» **MATERIAL FOR THIS TASK**
-- ==== Sys2Proof/Laws/Assembly.lean ====
section
/-! SUPPORT. Bit strings packed in bytes, the length of an assembled stream (R223 to R225), and the tables of R218 used
as facts. -/

namespace Sys2Proof.Machine

/-! ### Numbers and bit strings -/

theorem natOfBits_append_singleton (s : List Bool) (b : Bool) : natOfBits (s ++ [b]) = 2 * natOfBits s + b.toNat := by
  simp [natOfBits]

theorem natOfBits_lt (s : List Bool) : natOfBits s < 2 ^ s.length := by
  induction s using List.reverseRecOn with
  | nil => simp [natOfBits]
  | append_singleton s b ih =>
    rw [natOfBits_append_singleton, List.length_append, List.length_singleton, Nat.pow_succ]
    cases b <;> simp <;> omega

/-- The bits of the number a bit string spells, the first the most significant. -/
theorem testBit_natOfBits (s : List Bool) (i : Nat) :
    (natOfBits s).testBit i = if i < s.length then s.getD (s.length - 1 - i) false else false := by
  induction s using List.reverseRecOn generalizing i with
  | nil => simp [natOfBits]
  | append_singleton s b ih =>
    rw [natOfBits_append_singleton]
    cases i with
    | zero => cases b <;> simp [Nat.testBit_zero]
    | succ i =>
      rw [Nat.testBit_succ, show (2 * natOfBits s + b.toNat) / 2 = natOfBits s by cases b <;> (simp; try omega), ih]
      simp only [List.length_append, List.length_singleton, Nat.add_lt_add_iff_right]
      by_cases hi : i < s.length
      · rw [if_pos hi, if_pos hi, List.getD_append _ _ _ _ (by omega)]
        congr 1; omega
      · rw [if_neg hi, if_neg hi]

/-- `bits_of` spells its number, as far as it fits (R15). -/
theorem natOfBits_bitsOf (v n : Nat) : natOfBits (bitsOf v n) = v % 2 ^ n := by
  refine Nat.eq_of_testBit_eq fun i => ?_
  rw [testBit_natOfBits, Nat.testBit_mod_two_pow, bitsOf_length]
  by_cases hi : i < n
  · rw [if_pos hi, List.getD_eq_getElem?_getD, bitsOf_getElem?, if_pos (by omega), decide_eq_true hi, Bool.true_and]
    simp only [Option.getD_some]
    congr 1; omega
  · simp [hi]

/-! ### Packing in bytes -/

@[simp] theorem packBytes_length (n : Nat) (s : List Bool) : (packBytes n s).length = n := by
  induction n generalizing s with
  | zero => rfl
  | succ n ih => simp [packBytes, ih]

/-- Byte `k` of a packed bit string. -/
theorem packBytes_getElem? (n : Nat) (s : List Bool) (k : Nat) :
    (packBytes n s)[k]? = if k < n then some (BitVec.ofNat 8 (natOfBits ((s.drop (8 * k)).take 8))) else none := by
  induction n generalizing s k with
  | zero => simp [packBytes]
  | succ n ih =>
    cases k with
    | zero => simp [packBytes]
    | succ k =>
      rw [packBytes, List.getElem?_cons_succ, ih, List.drop_drop, Nat.mul_succ, Nat.add_comm 8]
      simp

/-- Bit `i` of a bit string that fills its bytes. -/
theorem codewordBit_packBytes {n : Nat} {s : List Bool} (hs : s.length = 8 * n) (i : Nat) (hi : i < 8 * n) :
    ((packBytes n s).getD (i / 8) 0).getLsbD (7 - i % 8) = s.getD i false := by
  rw [List.getD_eq_getElem?_getD, packBytes_getElem?, if_pos (by omega), Option.getD_some, BitVec.getLsbD_ofNat,
    decide_eq_true (by omega), Bool.true_and, testBit_natOfBits]
  have hl : ((s.drop (8 * (i / 8))).take 8).length = 8 := by simp; omega
  rw [hl, if_pos (by omega), List.getD_eq_getElem?_getD, List.getD_eq_getElem?_getD, List.getElem?_take,
    if_pos (by omega), List.getElem?_drop]
  congr 2; omega

/-! ### Terminator and padding -/

@[simp] theorem zeroBits_length (n : Nat) : (zeroBits n).length = n := by simp [zeroBits]

@[simp] theorem padCodewords_length (n : Nat) (p : Byte) : (padCodewords n p).length = n := by
  induction n generalizing p with
  | zero => rfl
  | succ n ih => simp [padCodewords, ih]

/-- The pad codewords are 0xEC and 0x11 in turn (R224). -/
theorem padCodewords_getElem? (n k : Nat) (hk : k < n) :
    (padCodewords n 0xEC)[k]? = some (if k % 2 = 0 then 0xEC else 0x11) := by
  have key : ∀ (n k : Nat) (p q : Byte), p ^^^ 0xFD = q → q ^^^ 0xFD = p → k < n →
      (padCodewords n p)[k]? = some (if k % 2 = 0 then p else q) := by
    intro n
    induction n with
    | zero => intro k p q _ _ h; omega
    | succ n ih =>
      intro k p q hp hq h
      cases k with
      | zero => simp [padCodewords]
      | succ k =>
        rw [padCodewords, List.getElem?_cons_succ, hp, ih k q p hq hp (by omega)]
        by_cases hk : k % 2 = 0
        · rw [if_pos hk, if_neg (by omega)]
        · rw [if_neg hk, if_pos (by omega)]
  exact key n k 0xEC 0x11 (by decide) (by decide) hk

/-- R223: the terminated stream: its length is a whole number of bytes and at most the capacity. -/
theorem terminate_length {cap : Nat} {b : List Bool} (hc : cap % 8 = 0) (hb : b.length ≤ cap) :
    (terminate cap b).length = 8 * ((b.length + min 4 (cap - b.length) + 7) / 8) ∧
      (terminate cap b).length ≤ cap := by
  simp only [terminate, List.length_append, zeroBits_length]
  omega

/-- The terminated stream begins with the stream and goes on with zeros. -/
theorem terminate_getD (cap : Nat) (b : List Bool) (i : Nat) : (terminate cap b).getD i false = b.getD i false := by
  unfold terminate
  simp only [List.append_assoc]
  rcases Nat.lt_or_ge i b.length with h | h
  · rw [List.getD_append _ _ _ _ h]
  · rw [List.getD_append_right _ _ _ _ h, List.getD_eq_default _ _ h]
    simp [zeroBits, List.getD_eq_getElem?_getD, List.getElem?_replicate]
    split <;> rfl

/-- R224: the assembled stream fills its capacity. -/
theorem assembleBytes_length {v e : Nat} {b : List Bool} (hb : b.length ≤ capacityBits v e) :
    (assembleBytes v e b).length = dataCodewords v e := by
  have := terminate_length (cap := capacityBits v e) (b := b) (by simp [capacityBits]) hb
  simp only [assembleBytes, List.length_append, packBytes_length, padCodewords_length]
  unfold capacityBits at *
  omega

end Sys2Proof.Machine
end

» **WHAT TO WORK ON**
Of the entries above, repeat exactly the lines from the line with "bit strings -/" through the line with "most significant. -/", both of them included.

» **ANSWER SECTION**
/-! ### Numbers and bit strings -/

theorem natOfBits_append_singleton (s : List Bool) (b : Bool) : natOfBits (s ++ [b]) = 2 * natOfBits s + b.toNat := by
  simp [natOfBits]

theorem natOfBits_lt (s : List Bool) : natOfBits s < 2 ^ s.length := by
  induction s using List.reverseRecOn with
  | nil => simp [natOfBits]
  | append_singleton s b ih =>
    rw [natOfBits_append_singleton, List.length_append, List.length_singleton, Nat.pow_succ]
    cases b <;> simp <;> omega

/-- The bits of the number a bit string spells, the first the most significant. -/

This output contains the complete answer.